The choice of Django has turned out to have a beneficial impact on several data nodes, beyond their involvement with VAMDC. Django’s relative ease of developing new custom interfaces for data collections has allowed nodes to significantly improve their own web presence, often heavily tailored to their pre-existing user communities. Examples of this are seen with for example CDMS666http://cdms.berkeley.edu (Müller et al. (2005)) and HITRAN777https://www.cfa.harvard.edu/hitran (Rothman et al. (2013)).

3.2 Publishing Tools

Some atomic and molecular data are produced through ab initio calculations of atomic and molecular energy structure, transition probabilities and collisional cross-sections etc. Other data come from experimental measurements of wavelengths, line strengths and lifetimes. Both approaches have advantages and problems. Occasionally, data producers merge the two e.g. by combining experimental lifetimes with theoretical branching ratios. In all cases, the new data comes in form of tables, often in peculiar units and with complex assessment of the quality.

A stand-alone part of the node software, dubbed the publishing tools, parses such data and populates a new relational database for use by the VAMDC node. Figure 1 shows the top-level structure of the XSAMS output language the node is expected to return. For query efficiency the node should ideally try to organize its schema in a similar way. For example, the Atom, Molecule and Transition data should aim to be separate database tables.
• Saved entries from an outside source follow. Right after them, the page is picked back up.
-- ==== Sys2Proof/Machine/Dispatch.lean ====
section
/-! DEFINITION. What each command does: one arm for each constructor, one direct call of its meaning. -/
namespace Sys2Proof.Machine
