-- ==== Sys2Proof/Safety.lean ====
section
/-! DEFINITION. What a safe run is, in the terms that claims use: no step of it stops, and a command that is carried out leaves the
queue to the block. -/
namespace Sys2Proof.Machine

/-- `n` steps from a state answer next states only. -/
def safeFor : Nat → State → Prop
  | 0, _ => True
  | n + 1, s => ∃ t, step s = .next t ∧ safeFor n t

/-- The command is carried out: `exec` answers a next state that holds the same queue, and its engine satisfies `Q`. -/
def completes (c : Instr) (s : State) (Q : Engine → Prop) : Prop := ∃ t, exec c s = .next t ∧ t.pending = s.pending ∧ Q t.e

/-- The engine differs from `e` in nothing but the register fields of the list. -/
def onlyFields (fs : List Fld) (e e' : Engine) : Prop :=
  (∀ f i, fs.contains f = false → getF f i e' = getF f i e) ∧ e' = { e with regs := e'.regs }

/-- Commands that reach the engine even while it is held in reset: those of the reset, supply, oscillator and test pins, of the always-on
domain and of the PCIe function. -/
def reachesHeld : Instr → Bool
  | .errorWindowRoll _ | .pcieLinkUp _ _ | .configurationRequest _ _ _ | .coldReset _ _ _ _ | .oscInLoss | .oscInRestore
  | .supplyMonitorTrip _ | .thermalTrip | .thermalTripRelease | .boundaryScanTestMode _ | .vbatLoss | .retainWake _ | .warmReset _ => true
  | _ => false

/-! ### The control plane -/

/-- Ring `k` alone has a program in progress, and either it is at its end or its next directive is one of Table 8.6 that no abandoned
transaction has left behind: the supervisor has nothing more to do without a command, but to end the program. -/
def restful (k : Nat) (e : Engine) : Prop :=
  (∀ j, j ≠ k → (getRing e j).active = false) ∧ (getRing e k).active = true ∧ (getRing e k).skip = false
    ∧ ((getRing e k).words = [] ∨ ∃ f, frontOf (getRing e k).words = some f ∧ opcodes.contains f.op = true)

/-- The directive `d` of opcode `op` is the one that the supervisor takes next, and it leaves nothing more to do. -/
def directiveNext (op : Nat) (d : Dir) (e : Engine) : Prop := frontIs op d e = true ∧ restful d.ring (popDir d.ring e)

/-- The directive as taken from its ring, its real payload in place. -/
def taken (op : Nat) (d : Dir) (e : Engine) : Staged := ⟨op, d.ring, d.tag, d.flags, (parse (popDir d.ring e) op d).words, e.ctl.count + 1⟩

/-- The completions of ring `k`'s program: while it is in progress those that its ring holds, and at its end those stored for a replay. -/
def compsOf (e : Engine) (k : Nat) : List (Word64 × Word64) :=
  let r := getRing e k
  if r.active then r.comps else ((r.past.head?).map (·.2)).getD []

/-- A completion with the words `w0` and `w1` has been posted on ring `k` between the engines `e` and `e'`, and the ring waits for none. -/
def completed (k : Nat) (w0 w1 : Word64) (e e' : Engine) : Prop :=
  compsOf e' k = compsOf e k ++ [(w0, w1)] ∧ (getRing e' k).hold = none
    ∧ (cqFree e k = true → (e.ctl.owed.any fun p => p.1 == k) = false →
      getF .HOST_CQ_TAIL_TAIL k e'
        = (if getF .HOST_CQ_TAIL_TAIL k e + 1 ≥ cqSize e k then 0 else getF .HOST_CQ_TAIL_TAIL k e + 1) % 2 ^ Fld.HOST_CQ_TAIL_TAIL.width)

end Sys2Proof.Machine
end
In the simplest case, the node data provider already has an SQL database with a useful schema. Django’s native inspectdb mechanism can use the existing database for creating the Django data model. These auto-generated Python classes usually only need small modifications before the node software can access the database properly. In particular, the foreign key relations between tables have to be transferred to the Django model.

However, in many cases the original data is either stored using some non-SQL solution or using a schema less optimized for VAMDC queries. This is where the publishing tools come into play: they can perform various operations on the data before inserting it into the node SQL database. The goal is to do as much work as possible at database creation, when execution time does not matter, instead of repeating work every time an incoming query is processed. Possible operations include, but are not limited to, proper parsing of near-arbitrary table formats, interpretation of header information, tagging of missing data, unit conversions and pre-creation of derived quantities that are useful in the XSAMS output.

The first step for doing this data import is to define the new (empty) database schema. The new schema is formulated using Django’s model classes. Each such class represents a table in the new database, including the relationships between them. Every instance of these classes is one record in the table. This model is then used to create the actual tables in the database, again granting nodes the flexibility to choose any of the database engines that Django supports.

The mapping of data from the old data store to the new database can be the most work-intensive part of setting up a VAMDC data node, depending on the original form of the data. This is done by writing a mapping file that contains a Python dictionary in a form understood by the conversion tool. It must be created uniquely for each node. The components of the dictionary describe how to read and parse the records of each input file into one or more output files. Multiple inputs can for example be combined into a single output or vice versa. It is often not possible for the parser to work in parallel with all input files; for example, inter-table relations may not be possible to construct until all relevant files have been read. This requires multiple passes, something which is supported by the mapping mechanism. Since the mapping file can contain Python code, this process can be further customized with helper functions to account for any peculiarities in the input data. The publishing tool includes a set of functions for processing and handling common data formats.

Running the mapping file through the execution script produces a series of text files that exactly match the database schema – one file per database table with matching columns. These files can be efficiently read using the database’s own import functions. The syntax of this import is the only part of the node creation that depends on the particular choice of SQL database. For example, a user of MySQL would open the database client and execute:

    mysql> LOAD DATA INFILE
        filename INTO TABLE table;

Once the mapping file exists, it is easy to re-run and tweak the process, or to add new data to the node at a later time. The publishing tools are not part of the day-to-day operations of the VAMDC node.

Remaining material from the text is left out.